Lucky 7
- Syracuse, New York; United States;
- Channels: Analog: 7 (VHF);
- Branding: Lucky 7

History
- First air date: April 14, 1978
- Last air date: April 16, 1978

= Lucky 7 (pirate TV station) =

Pirate television station in Syracuse, New York

Lucky 7 was a pirate television station, believed to be one of the first ever to operate in the United States, that aired for three nights in the spring of 1978 in Syracuse, New York.

==Operation==
Lucky 7 (operated by the "Renegade Broadcasting Company") aired for a total of 25 hours during the evenings of April 14–16, 1978 on VHF channel 7, an otherwise-unoccupied frequency in the Syracuse area.

Programs aired by Lucky 7 included episodes of such TV series as Star Trek and The Twilight Zone, as well as several films unavailable on broadcast television at the time. These included films such as One Flew Over the Cuckoo's Nest (1975), Rocky (1976), and Annie Hall (1977), plus pornographic fare such as Deep Throat (1972) and The Devil in Miss Jones (1973).

According to reports by the Associated Press and The New York Times, a man with a gas mask and a noose around his neck was seen onscreen occasionally, editorializing and claiming that half the TVs in the Syracuse area were able to see the broadcasts. Station identification featured a pair of dice rolled to seven, backed by female singers (reportedly from Syracuse University's Crouse Music School).

==Aftermath==
At the time of broadcast, a Federal Communications Commission engineer theorized that the broadcasters tapped into Home Box Office and other networks to acquire programming, and that the transmissions probably originated from the area surrounding Syracuse University because Lucky 7 came in strongest near the campus. Subsequent speculation is that Lucky 7 was the brainchild of students from the Newhouse School of Communications with the assistance of nearby SUNY Morrisville journalism program students, who used equipment normally available for closed circuit broadcasts on channel 7 on the University's cable system, and transmitted the over-air signal using a standard VHF reception antenna.

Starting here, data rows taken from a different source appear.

theorem State.shedRuns_only {ps : List Part} {s0 : State} {s : State}
    (hm : [Part.bias, Part.image Rec.biasStatus, Part.engines, Part.runs, Part.image Rec.runStatus, Part.drive, Part.out, Part.hatband, Part.acq, Part.image Rec.engineStatus, Part.shadows, Part.image Rec.timingSet, Part.image Rec.driveTone, Part.image Rec.probeTone, Part.image Rec.acqTone, Part.image Rec.biasIir, Part.image Rec.biasFir, Part.image Rec.histConfig, Part.image Rec.model, Part.loaded, Part.image Rec.matrixControl, Part.weights, Part.image Rec.weightControl, Part.readout, Part.bins, Part.image Rec.histStatus, Part.image Rec.xyStatus, Part.blocking, Part.mailboxes, Part.log, Part.image Rec.logStatus, Part.host, Part.image Rec.modeRecord, Part.mode, Part.crown, Part.image Rec.gridStatus] ⊆ ps) (hs : Only ps s0 s) : Only ps s0 (State.shedRuns s) := by
  unfold State.shedRuns
  extract_lets v1
  have hv1 : Only ps s0 v1 := by
    unfold v1
    refine State.parkAll_only (List.Subset.trans (by decide) hm) ?_
    refine Only.foldl (fun x2 _ hx2 => ?_) _ ?_
    · refine State.haltGroup_only (List.Subset.trans (by decide) hm) ?_
      exact hx2
    · exact hs
  try clear_value v1
  refine Only.ite ?_ ?_
  · refine State.enterMode_only (List.Subset.trans (by decide) hm) ?_
    exact hv1
  · exact hv1

theorem State.shedAction_only {ps : List Part} {s0 : State} {s : State} {stage : Nat}
    (hm : [Part.image Rec.capStatus, Part.capture, Part.out, Part.hatband, Part.log, Part.image Rec.logStatus, Part.image Rec.outQueue, Part.host, Part.image Rec.ring, Part.store, Part.free, Part.image Rec.linkStatus, Part.bias, Part.image Rec.biasStatus, Part.engines, Part.runs, Part.image Rec.runStatus, Part.drive, Part.acq, Part.image Rec.engineStatus, Part.shadows, Part.image Rec.timingSet, Part.image Rec.driveTone, Part.image Rec.probeTone, Part.image Rec.acqTone, Part.image Rec.biasIir, Part.image Rec.biasFir, Part.image Rec.histConfig, Part.image Rec.model, Part.loaded, Part.image Rec.matrixControl, Part.weights, Part.image Rec.weightControl, Part.readout, Part.bins, Part.image Rec.histStatus, Part.image Rec.xyStatus, Part.blocking, Part.mailboxes, Part.image Rec.modeRecord, Part.mode, Part.crown, Part.image Rec.gridStatus, Part.image Rec.ulpStatus, Part.ports, Part.clock, Part.image Rec.timeStatus, Part.power] ⊆ ps) (hs : Only ps s0 s) : Only ps s0 (State.shedAction s stage) := by
  unfold State.shedAction
  split
  · refine State.shedCapture_only (List.Subset.trans (by decide) hm) ?_
    exact hs
  · refine State.shedWidth_only (List.Subset.trans (by decide) hm) ?_
    exact hs
  · refine Only.foldl (fun x1 _ hx1 => ?_) _ ?_
    · refine State.parkIdle_only (List.Subset.trans (by decide) hm) ?_
      exact hx1
    · exact hs
  · refine State.shedRuns_only (List.Subset.trans (by decide) hm) ?_
    exact hs
  · refine Only.foldl (fun x2 _ hx2 => ?_) _ ?_
    · refine State.settlePort_only (List.Subset.trans (by decide) hm) ?_
      exact hx2
    · exact hs
  · refine State.rampTo_only (List.Subset.trans (by decide) hm) ?_
    exact hs

theorem State.setStage_only {ps : List Part} {s0 : State} {s : State} {stage : Nat}
    (hm : [Part.out, Part.hatband, Part.image Rec.powerStatus] ⊆ ps) (hs : Only ps s0 s) : Only ps s0 (State.setStage s stage) := by
  unfold State.setStage
  refine State.raise_only (List.Subset.trans (by decide) hm) ?_
  refine State.put_only (List.Subset.trans (by decide) hm) ?_
  exact hs

theorem State.enterStage_only {ps : List Part} {s0 : State} {s : State} {stage : Nat}
    (hm : [Part.log, Part.image Rec.logStatus, Part.out, Part.hatband, Part.image Rec.powerStatus, Part.image Rec.capStatus, Part.capture, Part.image Rec.outQueue, Part.host, Part.image Rec.ring, Part.store, Part.free, Part.image Rec.linkStatus, Part.bias, Part.image Rec.biasStatus, Part.engines, Part.runs, Part.image Rec.runStatus, Part.drive, Part.acq, Part.image Rec.engineStatus, Part.shadows, Part.image Rec.timingSet, Part.image Rec.driveTone, Part.image Rec.probeTone, Part.image Rec.acqTone, Part.image Rec.biasIir, Part.image Rec.biasFir, Part.image Rec.histConfig, Part.image Rec.model, Part.loaded, Part.image Rec.matrixControl, Part.weights, Part.image Rec.weightControl, Part.readout, Part.bins, Part.image Rec.histStatus, Part.image Rec.xyStatus, Part.blocking, Part.mailboxes, Part.image Rec.modeRecord, Part.mode, Part.crown, Part.image Rec.gridStatus, Part.image Rec.ulpStatus, Part.ports, Part.clock, Part.image Rec.timeStatus, Part.power, Part.monitor] ⊆ ps) (hs : Only ps s0 s) : Only ps s0 (State.enterStage s stage) := by
  unfold State.enterStage
  extract_lets v1
  have hv1 : Only ps s0 v1 := by
    unfold v1
    refine State.report_only (List.Subset.trans (by decide) hm) ?_
    refine State.count_only (List.Subset.trans (by decide) hm) ?_
    refine State.setStage_only (List.Subset.trans (by decide) hm) ?_
    exact hs
  try clear_value v1
  refine State.shedAction_only (List.Subset.trans (by decide) hm) ?_
  refine State.urge_only (List.Subset.trans (by decide) hm) ?_
  exact hv1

A contemporary article in The Daily Orange, the Syracuse University student newspaper, reported that Lucky 7 accomplished the broadcasts by "attaching an RF modulator to a videotape recorder and intensifying the [...] signal with an old guitar amplifier". The report also noted that the transmissions "reportedly came from the Thornden Park area", and that "anywhere from two to 25 people were involved in the project". The article quoted one of the programmers as saying they were going "way underground", adding "It started as an experiment. It backfired enormously [...] We got nervous when we saw it was making a big splash."